What you should do
Beginning with the line that holds "s.clearLog else s)" in the data below, give again every line through the one that holds "wrRefCfg s v", exactly as written.

Records provided
_ _ _ _ _ _ _
/-- A write of LK_REF_CFG: SPREAD 1 only while no lane is given to the uplink (R360). -/
def wrRefCfg (s : State) (v : Word) : Except Status State :=
  stateThen (v.getLsbD 0 && (List.range 48).any fun n => (s.lane n).uplink) (.ok (s.writePlain .lkRefCfg v))

/-- A write of EU_MAX_PAYLOAD: a multiple of 16 from 4,144 to 8,208 (R394). -/
def wrMaxPayload (s : State) (v : Word) : Except Status State :=
  let n := fld v 13 0
  rangeThen (decide (n % 16 ≠ 0 ∨ n < 4144 ∨ 8208 < n)) (.ok (s.pendOrNow .euMaxPayload (v &&& 0x3FFF)))

-- integrity -------------------------------------------------------------------------------------------------------------------------------------------

/-- IG_LOG_CTRL.CLEAR empties the log (R344). -/
def State.clearLog (s : State) : State := s.action 13 fun s => { s with vat := { s.vat with log := [], logFull := false } }

-- one write ---------------------------------------------------------------------------------------------------------------------------------------------

/-- What a write of a register does, before R24; every register without a rule of its own follows its access codes. -/
def wrReg (s : State) (r : Reg) (v : Word) : Except Status State :=
  match r with
  | .idRole => wrRole s v
  | .gsCntClear => .ok (wrCntClear s v)
  | .crClkCtrl => wrClkCtrl s v
  | .pmWarn => .ok (s.clearBits .pmWarn (v &&& (if s.isF then 0x67F else 0x7FF)))
  | .pmWarnEn => .ok (s.setReg .pmWarnEn (v &&& (if s.isF then 0x67F else 0x7FF)))
  | .cpCtrl => wrCpCtrl s v
  | .cpWdogCfg => wrWdogCfg s v
  | .cpWdogFeed => wrFeed s v
  | .tcSrcCfg => wrSrcCfg s v
  | .tcRefaFreq => rangeThen (decide (fld v 17 0 < 10000 ∨ 200000 < fld v 17 0)) (.ok (s.writePlain .tcRefaFreq v))
  | .tcRefbFreq => rangeThen (decide (fld v 17 0 < 10000 ∨ 200000 < fld v 17 0)) (.ok (s.writePlain .tcRefbFreq v))
  | .tcHoldLimit => rangeThen (fld v 15 0 == 0) (.ok (s.writePlain .tcHoldLimit v))
  | .tcFrameNext => wrSwitchReg s .tcFrameNext v
  | .tcFrameSwitchLo => wrSwitchReg s .tcFrameSwitchLo v
  | .tcFrameSwitchHi => wrSwitchReg s .tcFrameSwitchHi v
  | .tcFrameCtrl => wrFrameCtrl s v
  | .caChCfg n => wrChCfg s n v
  | .caChAuto n => rangeThen (decide (511 < fld v 11 0)) (.ok (s.writePlain (.caChAuto n) v))
  | .caChCf n => rangeThen (fld v 10 8 == 0) (.ok (s.writePlain (.caChCf n) v))
  | .caChTdc n => rangeThen (decide (2 ≤ fld v 1 0)) (.ok (s.writePlain (.caChTdc n) v))
  | .caChWin n => wrChWin s n v
  | .caBiasKey => .ok (s.action 6 fun s => wrBiasKey s v)
  | .caBiasCtrl => wrBiasCtrl s v
  | .mdChOffset n k => wrMd s n (.ok (s.writePlain (.mdChOffset n k) v))
  | .mdChGain n k => rangeThen (decide (fld v 15 0 < 0x2000)) (wrMd s n (.ok (s.writePlain (.mdChGain n k) v)))
  | .mdChSkew n => wrMd s n (.ok (s.writePlain (.mdChSkew n) v))
  | .mdChIlv n => wrMd s n (.ok (if n % 2 = 1 then s else s.writePlain (.mdChIlv n) v))
  | .mdChCrc n => wrMd s n (.ok s)
  | .mdBin n p k => stateThen (!s.binFree n) (wrMd s n (.ok (s.writePlain (.mdBin n p k) v)))
  | .hbChSnip n => wrSnip s n v
  | .hbChBudget n => hitGuard (.ok (s.writePlain (.hbChBudget n) v))
  | .hbCfg => wrHbCfg s v
  | .hbStage => hitGuard (.ok (s.writePlain .hbStage v))
  | .trCfg => rangeThen (decide (fld v 19 0 < 64)) (wrArmed s .trCfg v)
  | .trBudget => rangeThen (decide (256 < fld v 8 0)) (.ok (s.writePlain .trBudget v))
  | .trTbCfg => wrTbCfg s v
  | .trTbSram => wrArmed s .trTbSram (v &&& 0x1FFF0FFF)
  | .trTbChmaskLo => wrMask s .trTbChmaskLo v 0
  | .trTbChmaskHi => wrMask s .trTbChmaskHi v 32
  | .trRoChmaskLo => wrMask s .trRoChmaskLo v 0
  | .trRoChmaskHi => wrMask s .trRoChmaskHi v 32
  | .trOutCfg => wrOutCfg s v
  | .trCmpCtrl => if !v.getLsbD 0 then .ok s else match (if s.replayed 9 then .ok s else wrCmpArm s) with
      | .ok _ => .ok (s.action 9 fun s => writeOr s (wrCmpArm s))
      | .error st => .error st
  | .trPatCareHi k => wrCareHi s k v
  | .eaFlags c e => wrEaFlags s (16 * c + e) v
  | .eaOvfBanks c e => wrEaOvfBanks s (16 * c + e) v
  | .eaPc c e => wrEaPc s (16 * c + e) v
  | .eaAgBase c e k => wrEaAgBase s (16 * c + e) k v
  | .eaAgStep c e k => wrEaAgStep s (16 * c + e) k v
  | .eaAgLen c e k => wrEaAgLen s (16 * c + e) k v
  | .eaAgPend c e k => wrEaAgPend s (16 * c + e) k v
  | .eaAgIndex c e k => wrEaAgIndex s (16 * c + e) k v
  | .scPathCfg p => wrPathCfg s p v
  | .scPathMatch p => wrPathMatch s p v
  | .scMergeCfg => inMergeRole s (wrMergeCfg s v)
  | .scMergeSlot => inMergeRole s (wrMergeOther s .scMergeSlot v 0xFFFFF)
  | .scMergePathsLo => inMergeRole s (wrMergeOther s .scMergePathsLo v 0xFFFFFFFF)
  | .scMergePathsHi => inMergeRole s (wrMergeOther s .scMergePathsHi v 0xFFFFFFFF)
  | .scMergeSinkLo => inMergeRole s (wrMergeOther s .scMergeSinkLo v 0xFFFFFFFF)
  | .scMergeSinkHi => inMergeRole s (wrMergeOther s .scMergeSinkHi v 0xFFFFFFFF)
  | .scMergeInmaskLo => inMergeRole s (wrMergeOther s .scMergeInmaskLo v 0xFFFFFFFE)
  | .scMergeInmaskHi => inMergeRole s (wrMergeOther s .scMergeInmaskHi v 0xFFFF)
  | .scMergeEvents => inMergeRole s (.ok (s.writePlain .scMergeEvents v))
  | .scMergeEventEn => inMergeRole s (.ok (s.writePlain .scMergeEventEn v))
  | .igLogCtrl => .ok (if v.getLsbD 0 then s.clearLog else s)
  | .igDefaultOwner => rangeThen (decide (4 < fld v 2 0)) (.ok (s.writePlain .igDefaultOwner v))
  | .lkLCfg n => wrLaneCfg s n v
  | .lkRefCfg => wrRefCfg s v
  | .lkNoticePort => rangeThen (decide (4 < fld v 2 0)) (.ok (s.writePlain .lkNoticePort v))
  | .lkRelay => .ok (s.pendOrNow .lkRelay (v &&& 0x1FFF0FFF))
  | .euCfg => wrEuCfg s v
  | .euMaxPayload => wrMaxPayload s v
  | .hkCfg => wrHkCfg s v
  | .hkExcCfg k => wrHkExcCfg s k v
  | .tdAtestSel => wrAtest s v
  | .tdDtestSel => wrDtest s v
  | r => .ok (s.writePlain r v)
_ _ _ _ _ _ _
Your response
  | .igLogCtrl => .ok (if v.getLsbD 0 then s.clearLog else s)
  | .igDefaultOwner => rangeThen (decide (4 < fld v 2 0)) (.ok (s.writePlain .igDefaultOwner v))
  | .lkLCfg n => wrLaneCfg s n v
  | .lkRefCfg => wrRefCfg s v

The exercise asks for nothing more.